▶ **EXERCISE REQUIREMENTS**
Copy exactly, and only, the lines from the one containing "((base 0x200 regs).setI" through the last line of the records below.

▶ **RECORDS FOR THIS EXERCISE**

-- ==== Sys2Proof/Tests/Slice0.lean ====
section
/-! SUPPORT. The model's own tests: ill-formed terms, decoded words, and single steps whose results are those of
spec/95_test_vectors.md (the vector's id stands before each). -/

namespace Sys2Proof.Tests

open Sys2Proof.Machine

/-! ### Ill-formed instructions (R82) -/

theorem test_illformed_sys_cls : (Instr.sys 0x0E0).wellFormed = false := by decide
theorem test_illformed_sys_ret : (Instr.sys 0x0EE).wellFormed = false := by decide
theorem test_illformed_sys_exit : (Instr.sys 0x0FD).wellFormed = false := by decide
theorem test_wellformed_sys : (Instr.sys 0x123).wellFormed = true := by decide

/-! ### Words written out from the encodings of 30_encoding.md -/

theorem test_decode_sys : decode 0x0123 = .ok (.sys 0x123) := by decide
theorem test_decode_cls : decode 0x00E0 = .ok .cls := by decide
theorem test_decode_ret : decode 0x00EE = .ok .ret := by decide
theorem test_decode_exit : decode 0x00FD = .ok .exit := by decide
theorem test_decode_jp : decode 0x1234 = .ok (.jp 0x234) := by decide
theorem test_decode_call : decode 0x2345 = .ok (.call 0x345) := by decide
theorem test_decode_seImm : decode 0x3A10 = .ok (.seImm 0xA 0x10) := by decide
theorem test_decode_sneImm : decode 0x4B11 = .ok (.sneImm 0xB 0x11) := by decide
theorem test_decode_seReg : decode 0x5120 = .ok (.seReg 1 2) := by decide
theorem test_decode_ldImm : decode 0x6AFF = .ok (.ldImm 0xA 0xFF) := by decide
theorem test_decode_addImm : decode 0x7C01 = .ok (.addImm 0xC 0x01) := by decide
theorem test_decode_ldReg : decode 0x8120 = .ok (.ldReg 1 2) := by decide
theorem test_decode_orReg : decode 0x8341 = .ok (.orReg 3 4) := by decide
theorem test_decode_andReg : decode 0x8562 = .ok (.andReg 5 6) := by decide
theorem test_decode_xorReg : decode 0x8783 = .ok (.xorReg 7 8) := by decide
theorem test_decode_addReg : decode 0x89A4 = .ok (.addReg 9 0xA) := by decide
theorem test_decode_sub : decode 0x8BC5 = .ok (.sub 0xB 0xC) := by decide
theorem test_decode_shr : decode 0x8DE6 = .ok (.shr 0xD 0xE) := by decide
theorem test_decode_subn : decode 0x8F07 = .ok (.subn 0xF 0) := by decide
theorem test_decode_shl : decode 0x812E = .ok (.shl 1 2) := by decide
theorem test_decode_sneReg : decode 0x9340 = .ok (.sneReg 3 4) := by decide
theorem test_decode_ldI : decode 0xA2F0 = .ok (.ldI 0x2F0) := by decide
theorem test_decode_jpV0 : decode 0xB300 = .ok (.jpV0 0x300) := by decide
theorem test_decode_rnd : decode 0xC50F = .ok (.rnd 5 0x0F) := by decide
theorem test_decode_drw : decode 0xD125 = .ok (.drw 1 2 5) := by decide
theorem test_decode_skp : decode 0xE59E = .ok (.skp 5) := by decide
theorem test_decode_sknp : decode 0xE6A1 = .ok (.sknp 6) := by decide
theorem test_decode_ldVDt : decode 0xF107 = .ok (.ldVDt 1) := by decide
theorem test_decode_ldK : decode 0xF20A = .ok (.ldK 2) := by decide
theorem test_decode_ldDtV : decode 0xF315 = .ok (.ldDtV 3) := by decide
theorem test_decode_ldStV : decode 0xF418 = .ok (.ldStV 4) := by decide
theorem test_decode_addI : decode 0xFA1E = .ok (.addI 0xA) := by decide
theorem test_decode_ldF : decode 0xF229 = .ok (.ldF 2) := by decide
theorem test_decode_ldHf : decode 0xF130 = .ok (.ldHf 1) := by decide
theorem test_decode_ldB : decode 0xF733 = .ok (.ldB 7) := by decide
theorem test_decode_ldMemFromV : decode 0xFF55 = .ok (.ldMemFromV 0xF) := by decide
theorem test_decode_ldVFromMem : decode 0xF265 = .ok (.ldVFromMem 2) := by decide

/-- S-5, S-6, CF-17, CF-18: the unknown words named there. -/
theorem test_decode_unknown :
    [0x8128, 0x8129, 0x812A, 0x812B, 0x812C, 0x812D, 0x812F].map decode = List.replicate 7 (.error .unknown8XYn) ∧
    [0xE000, 0xE19F].map decode = [.error .unknownEXnn, .error .unknownEXnn] ∧
    [0xF0FF, 0xF131, 0xF056].map decode = [.error .unknownFXnn, .error .unknownFXnn, .error .unknownFXnn] ∧
    decode 0x5121 = .error .unknown5XYn ∧ decode 0x9121 = .error .unknown9XYn := by decide

theorem test_decode_truncated : decodeBytes [0x12] = .error .truncated := by decide

/-- The table has the 37 mnemonics once each, and rows of one priority never cover a word together (R82). -/
theorem test_table_rows : opcodeTable.length = 37 ∧ (opcodeTable.map Row.mnemonic).Nodup := by decide
theorem test_table_disjoint :
    opcodeTable.Pairwise (fun r q => r.priority = q.priority → r.pattern &&& q.mask ≠ q.pattern &&& r.mask) := by
  decide

theorem test_table_word : decodeTableWord 16 0xD125 = some (.drw 1 2 5) := by decide
theorem test_asm : (Instr.ldImm 0xF 5).asm = "LD VF, 0x05" ∧ (Instr.call 0x210).asm = "CALL 0x210" := by decide
theorem test_directive_dw : directiveDW [0x6005, 0x00FD] = directiveDB [0x60, 0x05, 0x00, 0xFD] := by decide

/-! ### Single steps -/

/-- The reset state at `pc` with the given registers. -/
def base (pc : Word) (regs : List (Reg × Byte)) : State :=
  regs.foldl (fun s r => s.setV r.1 r.2) (State.reset.setPc pc)

/-- `base` with I and memory bytes. -/
def baseMem (i : Word) (regs : List (Reg × Byte)) (bytes : List (Nat × Byte)) : State :=
  ((base 0x200 regs).setI i).setMem (bytes.foldl (fun m c => m.write c.1 c.2) [])

/-- Decode and execute one word, then look at the state. -/
def after {α : Type} (op : Word) (s : State) (look : State → α) : Option α :=
  match s.runWord op with
  | .next t => some (look t)
  | .fault _ => none
  | .refused _ => none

▶ **PROBLEM SOLUTION**
  ((base 0x200 regs).setI i).setMem (bytes.foldl (fun m c => m.write c.1 c.2) [])

/-- Decode and execute one word, then look at the state. -/
def after {α : Type} (op : Word) (s : State) (look : State → α) : Option α :=
  match s.runWord op with
  | .next t => some (look t)
  | .fault _ => none
  | .refused _ => none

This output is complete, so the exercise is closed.